File No. 2491/40.
The Costa Rican Minister on Special Mission to the Secretary of State.
Washington, November 21, 1908.
Mr. Secretary: On various occasions I have had the honor of explaining to your excellency the state of the boundary question pending between the Republics of Costa Rica and Panama and of soliciting the mediation and impartial good offices of your excellency’s Government in order to procure a satisfactory solution of the present situation, which unfortunately constitutes a cause of unrest in both countries to the impairment of their reciprocal interests and of the feeling of good will and amity which has always united the Costa Ricans and the Panamans.

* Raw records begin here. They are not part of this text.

set_option maxRecDepth 20000 in
theorem meets_MatrixCommandStarts : ∀ r ∈ matrixRows,
    let s := stateWith matrixTile
    s.here.calm ∧ s.here.level = .task ∧ s.here.mayMove (imm 0) (r.op (imm 0)).code
      ∧ matrixChecks (trig s.here (imm 0) (r.op (imm 0)).code) s = []
      ∧ consumed (latchedMatrix s.here (r.op (imm 0)).code (s.here.source (imm 0).src)).ctl = [2] ∧ s.here.token 2 = .present := by
  unfold Tile.calm Tile.mayMove; decide

/-- The last aligned 128 bytes of a kiln for the quire add; a location in the middle for the others, with format 0 for the update. -/
def kilnState (k : Nat) : State :=
  stateWith (tileWith [(0x119, 77), (0x11A, if k = 13 then 2 ^ 44 else 0)] [(1, if k = 12 then 0xA000000001FFFF80 else 0xA000000000000080)])
theorem meets_KilnOperationsJoinTheQueue : ∀ r ∈ kilnRows,
    let s := kilnState r.2
    let a := s.here.source ofS1.src
    s.here.calm ∧ s.here.mayMove ofS1 (r.1 ofS1).code ∧ s.here.task = some task ∧ task.work = .dispatched
      ∧ a.toNat / 2 ^ 60 = 10 ∧ mustBeZero a.toNat = false ∧ a.toNat / 2 ^ 44 % 16 < (s.part task.part).dieList.length
      ∧ knMisaligned r.2 a (s.here.port 0x11A) = false ∧ knBadWord r.2 (s.here.port 0x11A) = false := by
  unfold Tile.calm Tile.mayMove; decide

/-- A send to queue 15 of logical tile 1,023; a queue with a message and one without. -/
theorem meets_LinkOperations :
    let s := stateWith { tileWith [(0x11E, 1)] [(1, 0x3FF000000F0)] with queues := [(15, [{ data := 5, src := 6, poisoned := false }])] }
    s.here.calm ∧ s.here.mayMove (imm 0xF0) (Instr.lkRecv (imm 0xF0)).code ∧ (s.here.source (imm 0xF0).src).toNat / 16 % 16 = 15
      ∧ s.here.queue 15 = [{ data := 5, src := 6, poisoned := false }]
      ∧ s.here.mayMove (imm 0) (Instr.lkRecv (imm 0)).code ∧ s.here.queue 0 = [] ∧ s.here.clock ≠ 2
      ∧ (s.timeBase - s.here.held.getD s.timeBase).toNat < (s.here.port 0x11E).toNat * 1000
      ∧ s.here.mayMove (imm 0) (Instr.lkProbe (imm 0)).code ∧ s.here.mayMove (imm 0) (Instr.lkPeek (imm 0)).code
      ∧ s.here.mayMove (imm 0) (Instr.lkSend (imm 0)).code ∧ s.here.task = some task ∧ task.work = .dispatched
      ∧ linkReserved (s.here.source (imm 0).src) = false := by
  unfold Tile.calm Tile.mayMove; decide

/-! ## What the statements suppose, met: the clusters -/

/-- A cluster with a format word of P16 (code 5) everywhere, types where the K bits say so, offsets in vm.o and v1. -/
def offsets : Vec := ofLanes ((upFrom 0 16).map (fun l => BitVec.ofNat 32 (4 * l)))
def clusterState (word : Nat) : State :=
  stateWith { tileWith [] [] with
    clusters := [(2, { v := [(1, offsets)], ports := [(0x10D, BitVec.ofNat 512 word), (0x110, offsets)], m := [(3, 0x0F0F)] })] }

set_option exponentiation.threshold 600 in
set_option maxRecDepth 20000 in
theorem meets_VectorIntegerResults : (clusterState 0).here.calm ∧ MayReach (clusterState 0) ofV1 := by
  unfold Tile.calm MayReach; decide
set_option exponentiation.threshold 600 in
set_option maxRecDepth 20000 in
theorem meets_PositUnitResults :
    let s := clusterState 0x5555
    s.here.calm ∧ MayReach s ofV1
      ∧ ∀ c ∈ s.here.reach ofV1.bus, reservedClear (wordOf (withPort s ofV1 0x104) c)
          ∧ fmtValid (codeOf (wordOf (withPort s ofV1 0x104) c) 0) = true := by
  unfold Tile.calm MayReach reservedClear; decide

set_option exponentiation.threshold 600 in
set_option maxRecDepth 20000 in
theorem meets_QuireOperationsAct :
    let s := clusterState 0x5550
    s.here.calm ∧ MayReach s ofV1 ∧ s.here.reach ofV1.bus = [2]
      ∧ (∀ c ∈ s.here.reach ofV1.bus, reservedClear (wordOf (withPort s ofV1 0x108) c) ∧ readsQA (wordOf (withPort s ofV1 0x108) c)
          ∧ readsBoth (wordOf (withPort s ofV1 0x108) c) ∧ readsQR (wordOf (withPort s ofV1 0x108) c)
          ∧ ((withPort s ofV1 0x108).vport c 0x108).getLsbD 0 = false)
      ∧ (lane ((withPort s ofV1 0x108).vport 2 0x108) 0).toNat = 0 ∧ s.here.poisonedAt 0 2048 = false := by
  unfold Tile.calm MayReach reservedClear readsQA readsBoth readsQR; decide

[Page 775]On the 19th of December last the Department of State, in answering my note of the 9th of that month, saw fit to accede to my request in terms that evoked the gratitude of my Government, which for a moment contemplated the immediate realization of the fervent desire to see its only pending controversy of an international character closed and settled forever. But the presidential campaign which began shortly afterwards in Panama forestalled the opening of any negotiations whatever.
It is the belief of my Government that the present would perhaps be a propitious time for entering into negotiations with Panama through the medium of the legation of that Republic in Washington, and with the just and impartial mediation of your excellency’s Government, which therefore Costa Rica now solicits anew, invoking, besides other considerations, the repeated proofs of the sincere and cordial friendship of the United States toward the sister Republics of Costa Rica and Panama, and most especially the marked interest which your excellency evinces in everything that tends to the just and honorable settlement of any differences between the countries of the American Continent.
In most respectfully making the foregoing request in conformity with special instructions from my Government, I avail myself, etc.